-- ==== Sys2Proof/Machine/KilnCode.lean ====
section
/-! DEFINITION. Machine/KilnCode.lean: the numerics of the Kiln (R232 to R244): CRCs, segmentation, the codes, rate
matching, HARQ combining and decoding. Bit sequences are lists, first bit first. What R222 and R233 take from TS 38.212
and TS 36.212 follows those standards.
Choices of the model: log entries 9 (PRESUMED), 37 (DESIGN CHOICE). -/

namespace Sys2Proof.Machine

def ceilDiv (a b : Nat) : Nat := (a + b - 1) / b
def r64 (n : Nat) : Nat := ceilDiv n 64 * 64

/-! ## Bits -/

def byteBits (b : Nat) : List Bool := (List.range 8).map (fun i => nbitAt b (7 - i))
where nbitAt (v i : Nat) : Bool := decide (v / 2 ^ i % 2 = 1)

/-- The first `n` bits of a packed sequence (R232). -/
def unpackBits (bs : List Nat) (n : Nat) : List Bool := (bs.flatMap byteBits).take n

def bitsNat (l : List Bool) : Nat := l.foldl (fun n b => 2 * n + (if b then 1 else 0)) 0

/-- A bit sequence packed into bytes, unused bits zero (R232). -/
def packBits : Nat → List Bool → List Nat
  | 0, _ => []
  | n + 1, l => if l = [] then [] else bitsNat (l.take 8) * 2 ^ (8 - (l.take 8).length) :: packBits n (l.drop 8)

def packAll (l : List Bool) : List Nat := packBits l.length l

def natBits (w v : Nat) : List Bool := (List.range w).map (fun i => decide (v / 2 ^ (w - 1 - i) % 2 = 1))

def xorL (l : List Bool) : Bool := l.foldl (· ^^ ·) false

/-! ## CRCs -/

/-- A generator polynomial without its leading term, and its degree. -/
structure Poly where
  low : Nat
  deg : Nat
deriving DecidableEq, Repr

def gCrc24a : Poly := ⟨0x864CFB, 24⟩
def gCrc24b : Poly := ⟨0x800063, 24⟩
def gCrc24c : Poly := ⟨0xB2B117, 24⟩
def gCrc16 : Poly := ⟨0x1021, 16⟩
def gCrc11 : Poly := ⟨0x621, 11⟩
def gCrc6 : Poly := ⟨0x21, 6⟩

/-- POLY codes of R229. -/
def polyOf : Nat → Poly
  | 0 => gCrc24a
  | 1 => gCrc24b
  | 2 => gCrc24c
  | 3 => gCrc16
  | 4 => gCrc11
  | _ => gCrc6

/-- r·x + b modulo g. -/
def Poly.step (g : Poly) (r : Nat) (b : Bool) : Nat :=
  let v := 2 * r + (if b then 1 else 0)
  if 2 ^ g.deg ≤ v then Nat.xor (v - 2 ^ g.deg) g.low else v

/-- The remainder of a bit sequence, its first bit the highest power. -/
def Poly.rem (g : Poly) (l : List Bool) : Nat := l.foldl g.step 0

/-- The product of two remainders. -/
def Poly.mul (g : Poly) (a b : Nat) : Nat :=
  (natBits g.deg b).foldl (fun r x => Nat.xor (g.step r false) (if x then a else 0)) 0

/-- x^e modulo g, over the `n` low bits of e. -/
def Poly.pow (g : Poly) : Nat → Nat → Nat
  | 0, _ => 1
  | n + 1, e =>
    let h := g.pow n (e / 2)
    let q := g.mul h h
    if e % 2 = 1 then g.step q false else q

/-- The remainder followed by `e` zero bits. -/
def Poly.shift (g : Poly) (r e : Nat) : Nat := g.mul r (g.pow 40 e)

/-- The CRC bits of a sequence. -/
def Poly.crc (g : Poly) (l : List Bool) : List Bool := natBits g.deg (g.shift (g.rem l) g.deg)

/-- A sequence that ends in its own CRC passes. -/
def Poly.holds (g : Poly) (l : List Bool) : Bool := g.rem l == 0

/-! ## Segmentation (R233) -/

/-- A transport block's code blocks: their number, K′ (K+ for turbo), Zc, the length K of each, the filler of each, the
code-block CRC length, and the payload length of each. -/
structure Seg where
  c : Nat := 0
  kp : Nat := 0
  zc : Nat := 0
  ks : List Nat := []
  fill : List Nat := []
  lcb : Nat := 0
  plens : List Nat := []
deriving DecidableEq, Repr, Inhabited

/-- The 51 lifting sizes, increasing. -/
def liftSizes : List Nat :=
  [2, 3, 4, 5, 6, 7, 8, 9, 10, 11, 12, 13, 14, 15, 16, 18, 20, 22, 24, 26, 28, 30, 32, 36, 40, 44, 48, 52] ++
  [56, 60, 64, 72, 80, 88, 96, 104, 112, 120, 128, 144, 160, 176, 192, 208, 224, 240, 256, 288, 320, 352, 384]

/-- The lifting set of a lifting size: its odd part, 2 for powers of two. -/
def liftSet (z : Nat) : Nat :=
  ([2, 3, 5, 7, 9, 11, 13, 15].findIdx? (fun a => (List.range 8).any (fun j => a * 2 ^ j == z))).getD 0

/-- Length of the transport-block CRC of an LDPC job, and its polynomial. -/
def tbPoly (a : Nat) : Poly := if 3824 < a then gCrc24a else gCrc16

/-- LDPC segmentation; none where R230 makes it a FIELD error. -/
def ldpcSeg (a : Nat) (bg2 : Bool) : Option Seg :=
  let b := a + (tbPoly a).deg
  let kcb := if bg2 then 3840 else 8448
  let c := if b ≤ kcb then 1 else ceilDiv b (kcb - 24)
  let lcb := if b ≤ kcb then 0 else 24
  let bp := b + c * lcb
  if bp % c ≠ 0 ∨ (bp / c - lcb) % 8 ≠ 0 then none
  else
    let kp := bp / c
    let kb := if bg2 then (if 640 < b then 10 else if 560 < b then 9 else if 192 < b then 8 else 6) else 22
    match liftSizes.find? (fun z => decide (kp ≤ kb * z)) with
    | none => none
    | some z =>
      let k := (if bg2 then 10 else 22) * z
      some { c := c, kp := kp, zc := z, ks := List.replicate c k, fill := List.replicate c (k - kp), lcb := lcb,
             plens := List.replicate c (kp - lcb) }
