/-- R543 to R549, R555: what each service of a queue's descriptor computes, stores, enters and answers.
The model's choices that it rests on: log entries 62 and 63. -/
def Obligations.StrongServicesPerformed : Prop :=
  (∀ (s t u w : State) (ok : Bool) (q : Fin 8) (d : StrongDesc) (l : List (Nat × Bool)), performs s q 0x01 d t → 1 ≤ d.p0 → d.p0 ≤ 3 →
    d.buffers d.len (digestLen d.p0) = true → sourceIs t d l u → stored u d (fitLen (digestLen d.p0) (Config.sha d.p0 (byteVals l))) ok w →
    exec (.digest q) s = .next (w.decideRes q (okStored ok))) ∧
  (∀ (s t u w : State) (ok : Bool) (q : Fin 8) (d : StrongDesc) (k : StrongKey) (l : List (Nat × Bool)), performs s q 0x02 d t → (d.p0 = 1 ∨ d.p0 = 2) →
    names t d [3] 2 k → d.buffers d.len (digestLen d.p0) = true → sourceIs t d l u →
    stored u d (fitLen (digestLen d.p0) (Config.hmac d.p0 k.bytes (byteVals l))) ok w → exec (.hmac q) s = .next (w.decideRes q (okStored ok))) ∧
  (∀ (s t u w : State) (ok : Bool) (q : Fin 8) (d : StrongDesc) (k : StrongKey) (l : List (Nat × Bool)) (x : List Nat × List Nat), performs s q 0x03 d t →
    d.aux ≤ d.len → names t d [1, 2] 0 k → d.buffers d.len (d.len - d.aux + 16) = true → sourceIs t d l u →
    x = Config.gcmEnc k.bytes d.iv ((byteVals l).take d.aux) ((byteVals l).drop d.aux) →
    stored u d (fitLen (d.len - d.aux + 16) (fitLen (d.len - d.aux) x.1 ++ fitLen 16 x.2)) ok w → exec (.gcmEnc q) s = .next (w.decideRes q (okStored ok))) ∧
  (∀ (s t u w : State) (ok : Bool) (q : Fin 8) (d : StrongDesc) (k : StrongKey) (l : List (Nat × Bool)) (n : Nat) (p : Option (List Nat)),
    performs s q 0x04 d t → d.len = d.aux + n + 16 → names t d [1, 2] 1 k → d.buffers d.len n = true → sourceIs t d l u →
    p = Config.gcmDec k.bytes d.iv ((byteVals l).take d.aux) (((byteVals l).drop d.aux).take n) ((byteVals l).drop (d.aux + n)) →
    stored u d (match p with | some x => fitLen n x | none => List.replicate n 0) ok w →
    exec (.gcmDec q) s = .next (w.decideRes q (if p.isSome || !ok then okStored ok else abortedErr 8))) ∧
  (∀ (s t u w : State) (ok : Bool) (q : Fin 8) (d : StrongDesc) (k : StrongKey) (l : List (Nat × Bool)), performs s q 0x05 d t → (d.len = 32 ∨ d.len = 48) →
    names t d [4, 5] 2 k → d.buffers d.len (sigLen k.type) = true → sourceIs (t.draw (keyLen k.type)).2 d l u →
    stored u d (fitLen (sigLen k.type) (Config.ecdsaSign k.type k.bytes (byteVals l) (t.draw (keyLen k.type)).1)) ok w →
    exec (.ecdsaSign q) s = .next (w.decideRes q (okStored ok))) ∧
  (∀ (s t u : State) (q : Fin 8) (d : StrongDesc) (l : List (Nat × Bool)) (c n m : Nat), performs s q 0x06 d t → (m = 32 ∨ m = 48) →
    (c = 4 ∧ n = 64 ∨ c = 5 ∧ n = 96) → d.len = 2 * n + m → d.buffers d.len 0 = true → sourceIs t d l u → exec (.ecdsaVerify q) s =
      .next (u.decideRes q (okOut (if Config.ecdsaVerify c ((byteVals l).take n) (((byteVals l).drop n).take m) ((byteVals l).drop (n + m)) then 1 else 0)))) ∧
  (∀ (s t u : State) (q : Fin 8) (d : StrongDesc) (k : StrongKey) (l : List (Nat × Bool)) (i : Nat), performs s q 0x07 d t → keyTypeOk d.p0 = true →
    names t d [4, 5] 4 k → d.len = sigLen k.type → d.buffers d.len 0 = true → t.freeKey = some i → sourceIs t d l u →
    exec (.ecdh q true) s = .next (keyMade u d q i (Config.ecdh k.type k.bytes (byteVals l)))) ∧
  (∀ (s t : State) (q : Fin 8) (d : StrongDesc) (p : Bool) (i : Nat), performs s q 0x08 d t → keyTypeOk d.p0 = true → nbits d.p0 16 4 ∉ [4, 5] →
    d.buffers 0 0 = true → t.freeKey = some i → exec (.keygen q p) s =
      .next (keyMade (t.draw (keyLen (nbits d.p0 16 4))).2 d q i (t.draw (keyLen (nbits d.p0 16 4))).1)) ∧
  (∀ (s t w : State) (ok : Bool) (q : Fin 8) (d : StrongDesc) (n i : Nat), performs s q 0x08 d t → keyTypeOk d.p0 = true → nbits d.p0 16 4 = n →
    n ∈ [4, 5] → d.buffers 0 (sigLen n) = true → t.freeKey = some i →
    stored (t.draw (keyLen n)).2 d (fitLen (sigLen n) (Config.ecPublic n (t.draw (keyLen n)).1)) ok w →
    exec (.keygen q true) s = .next (if ok then keyMade w d q i (t.draw (keyLen n)).1 else w.decideRes q (abortedErr 7))) ∧
  (∀ (s t : State) (q : Fin 8) (d : StrongDesc) (n : Nat), performs s q 0x08 d t → keyTypeOk d.p0 = true → nbits d.p0 16 4 = n → n ∈ [4, 5] →
    d.buffers 0 (sigLen n) = true → t.freeKey ≠ none → ∃ v, exec (.keygen q false) s = .next v ∧ v.strongSt = 3 ∧ v.rd R.STRONG_ERR_CAUSE = 2 ∧
      v.strong.ends.get q = some (abortedErr 11) ∧ (∀ j, (v.keyAt j).live = false)) ∧
  (∀ (s t u : State) (q : Fin 8) (d : StrongDesc) (k : StrongKey) (l : List (Nat × Bool)) (i : Nat), performs s q 0x09 d t → keyTypeOk d.p0 = true →
    names t d [1, 2, 3, 4, 5, 6] 4 k → d.buffers d.len 0 = true → t.freeKey = some i → sourceIs t d l u →
    exec (.kdf q true) s = .next (keyMade u d q i (Config.kdf k.bytes (byteVals l) (keyLen (nbits d.p0 16 4))))) ∧
  (∀ (s t w : State) (ok : Bool) (q : Fin 8) (d : StrongDesc) (i : Nat) (k : StrongKey) (kek : List Nat), performs s q 0x0A d t → d.p0 < 65536 →
    t.keyOf d.p0 = some (i, k) → t.kekOf d = .ok kek → d.buffers 0 (8 + (k.bytes.length + 7) / 8 * 8) = true →
    stored t d (fitLen (8 + (k.bytes.length + 7) / 8 * 8) (Config.kwpWrap kek k.bytes)) ok w → exec (.wrap q) s = .next (w.decideRes q (okStored ok))) ∧
  (∀ (s t u : State) (q : Fin 8) (d : StrongDesc) (kek : List Nat) (l : List (Nat × Bool)) (i : Nat), performs s q 0x0B d t → keyTypeOk d.p0 = true →
    t.kekOf d = .ok kek → d.buffers d.len 0 = true → t.freeKey = some i → sourceIs t d l u → exec (.unwrap q true) s =
      .next (match Config.kwpUnwrap kek (byteVals l) with
        | none => u.decideRes q (abortedErr 8)
        | some key => if key.length = keyLen (nbits d.p0 16 4) then keyMade u d q i key else u.decideRes q (abortedErr 1))) ∧
  (∀ (s t w : State) (ok : Bool) (q : Fin 8) (d : StrongDesc), performs s q 0x0C d t → 1 ≤ d.len → d.len ≤ 65536 → d.buffers 0 d.len = true →
    stored (t.draw d.len).2 d (t.draw d.len).1 ok w → exec (.random q) s = .next (w.decideRes q (okStored ok))) ∧
  (∀ (s t : State) (q : Fin 8) (d : StrongDesc) (i : Nat) (k : StrongKey), performs s q 0x0D d t → t.keyOf d.key = some (i, k) →
    ∃ v, exec (.keyDestroy q) s = .next v ∧ v.strong.ends.get q = some (okOut 0) ∧ v.keyAt i = { gen := ((t.keyAt i).gen + 1) % 64 } ∧
      (∀ j, j ≠ i → v.keyAt j = t.keyAt j) ∧ v.mkt = t.mkt) ∧
  (∀ (s t : State) (q : Fin 8) (d : StrongDesc) (k : StrongKey) (p c a : Nat), performs s q 0x0E d t → p < 32 → c ≤ 8 → a < 4 →
    d.p0 = p * 2 ^ 24 + c * 2 ^ 16 + a → names t d [1, 2] 5 k →
    (if decide (k.type = 2) = Config.macsec256 p then
      ∃ v, exec (.macsecInstall q) s = .next v ∧ v.strong.ends.get q = some (okOut 0) ∧ (v.msec p).on = true ∧ (v.msec p).keys.get (4 * c + a) = k.bytes ∧
        (∀ j, j ≠ 4 * c + a → (v.msec p).keys.get j = (t.msec p).keys.get j) ∧ (∀ r, r ≠ p → v.msec r = t.msec r) ∧ (c = 0 → (v.msec p).an = a)
     else exec (.macsecInstall q) s = .next (t.decideRes q (abortedErr 4)))) ∧
  (∀ (s t : State) (q : Fin 8) (d : StrongDesc) (k : StrongKey) (x a : Nat), performs s q 0x0F d t → x < 4096 → a ∈ [1, 2, 3, 5, 6, 7] →
    d.p0 = a * 4096 + x → names t d [1, 6] 6 k → (a ∈ [2, 6] ∨ t.bit R.STRONG_STATUS_APPROVED_ONLY = false) →
    ∃ v, exec (.pdcpKeyLoad q) s = .next v ∧ v.strong.ends.get q = some ⟨0, decide (a ∈ [2, 6]), 0, 0⟩ ∧
      v.strong.pdcp.get x = (if a < 4 then { t.strong.pdcp.get x with cipher := some (a, k.bytes) } else { t.strong.pdcp.get x with integ := some (a, k.bytes) }) ∧
      (∀ y, y ≠ x → v.strong.pdcp.get y = t.strong.pdcp.get y)) ∧
  (∀ (s t : State) (q : Fin 8) (d : StrongDesc) (k : StrongKey) (x a : Nat), performs s q 0x0F d t → x < 4096 → a ∈ [1, 3, 5, 7] →
    d.p0 = a * 4096 + x → names t d [1, 6] 6 k → t.bit R.STRONG_STATUS_APPROVED_ONLY = true →
    exec (.pdcpKeyLoad q) s = .next (t.decideRes q (abortedErr 9))) ∧
  (∀ (s t u w : State) (ok : Bool) (q : Fin 8) (d : StrongDesc) (l : List (Nat × Bool)) (x bearer dir : Nat) (c : PdcpCtx), performs s q 0x10 d t → x < 4096 →
    bearer < 32 → dir < 2 → d.p0 = bearer * 2 ^ 20 + dir * 2 ^ 17 + x → d.aux ≤ d.len → d.buffers d.len (d.len + 4) = true → c = t.strong.pdcp.get x →
    (c.cipher = none ∨ ∃ k, c.cipher = some (2, k)) → (c.integ = none ∨ ∃ k, c.integ = some (6, k)) → sourceIs t d l u →
    stored u d ((byteVals l).take d.aux ++ c.crypt (d.param 1) bearer (decide (dir = 1))
      ((byteVals l).drop d.aux ++ c.mac (d.param 1) bearer (decide (dir = 1)) (byteVals l))) ok w →
    exec (.pdcp q) s = .next (w.decideRes q (okStored ok))) ∧
  (∀ (s t u w : State) (ok : Bool) (q : Fin 8) (d : StrongDesc) (l : List (Nat × Bool)) (x bearer dir n : Nat) (c : PdcpCtx) (y : List Nat) (good : Bool), performs s q 0x10 d t →
    x < 4096 → bearer < 32 → dir < 2 → d.p0 = bearer * 2 ^ 20 + dir * 2 ^ 17 + 2 ^ 16 + x → d.len = d.aux + n + 4 → d.buffers d.len (d.aux + n) = true →
    c = t.strong.pdcp.get x → (c.cipher = none ∨ ∃ k, c.cipher = some (2, k)) → (c.integ = none ∨ ∃ k, c.integ = some (6, k)) → sourceIs t d l u →
    y = c.crypt (d.param 1) bearer (decide (dir = 1)) ((byteVals l).drop d.aux) →
    good = decide (y.drop n = c.mac (d.param 1) bearer (decide (dir = 1)) ((byteVals l).take d.aux ++ y.take n)) →
    stored u d (if good then (byteVals l).take d.aux ++ y.take n else List.replicate (d.aux + n) 0) ok w →
    exec (.pdcp q) s = .next (w.decideRes q (if good || !ok then okStored ok else abortedErr 8))) ∧
  (∀ (s t u : State) (q : Fin 8) (d : StrongDesc) (l : List (Nat × Bool)), performs s q 0x11 d t → d.buffers d.len 0 = true → sourceIs t d l u →
    exec (.verifyImage q) s = .next (u.decideRes q (okOut (if u.imageFault (nbits d.p0 0 8) (byteVals l) = none then 1 else 0))))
··········
*Work required*:
Using the entries above, give back exactly the line containing "(∀ y, y ≠ x → v.strong.pdcp.get", the line containing "exec (.pdcp q) s = .next (w.decideRes q (if", and every line between them, and nothing else.

*Answer to the exercise*:
      (∀ y, y ≠ x → v.strong.pdcp.get y = t.strong.pdcp.get y)) ∧
  (∀ (s t : State) (q : Fin 8) (d : StrongDesc) (k : StrongKey) (x a : Nat), performs s q 0x0F d t → x < 4096 → a ∈ [1, 3, 5, 7] →
    d.p0 = a * 4096 + x → names t d [1, 6] 6 k → t.bit R.STRONG_STATUS_APPROVED_ONLY = true →
    exec (.pdcpKeyLoad q) s = .next (t.decideRes q (abortedErr 9))) ∧
  (∀ (s t u w : State) (ok : Bool) (q : Fin 8) (d : StrongDesc) (l : List (Nat × Bool)) (x bearer dir : Nat) (c : PdcpCtx), performs s q 0x10 d t → x < 4096 →
    bearer < 32 → dir < 2 → d.p0 = bearer * 2 ^ 20 + dir * 2 ^ 17 + x → d.aux ≤ d.len → d.buffers d.len (d.len + 4) = true → c = t.strong.pdcp.get x →
    (c.cipher = none ∨ ∃ k, c.cipher = some (2, k)) → (c.integ = none ∨ ∃ k, c.integ = some (6, k)) → sourceIs t d l u →
    stored u d ((byteVals l).take d.aux ++ c.crypt (d.param 1) bearer (decide (dir = 1))
      ((byteVals l).drop d.aux ++ c.mac (d.param 1) bearer (decide (dir = 1)) (byteVals l))) ok w →
    exec (.pdcp q) s = .next (w.decideRes q (okStored ok))) ∧
  (∀ (s t u w : State) (ok : Bool) (q : Fin 8) (d : StrongDesc) (l : List (Nat × Bool)) (x bearer dir n : Nat) (c : PdcpCtx) (y : List Nat) (good : Bool), performs s q 0x10 d t →
    x < 4096 → bearer < 32 → dir < 2 → d.p0 = bearer * 2 ^ 20 + dir * 2 ^ 17 + 2 ^ 16 + x → d.len = d.aux + n + 4 → d.buffers d.len (d.aux + n) = true →
    c = t.strong.pdcp.get x → (c.cipher = none ∨ ∃ k, c.cipher = some (2, k)) → (c.integ = none ∨ ∃ k, c.integ = some (6, k)) → sourceIs t d l u →
    y = c.crypt (d.param 1) bearer (decide (dir = 1)) ((byteVals l).drop d.aux) →
    good = decide (y.drop n = c.mac (d.param 1) bearer (decide (dir = 1)) ((byteVals l).take d.aux ++ y.take n)) →
    stored u d (if good then (byteVals l).take d.aux ++ y.take n else List.replicate (d.aux + n) 0) ok w →
    exec (.pdcp q) s = .next (w.decideRes q (if good || !ok then okStored ok else abortedErr 8))) ∧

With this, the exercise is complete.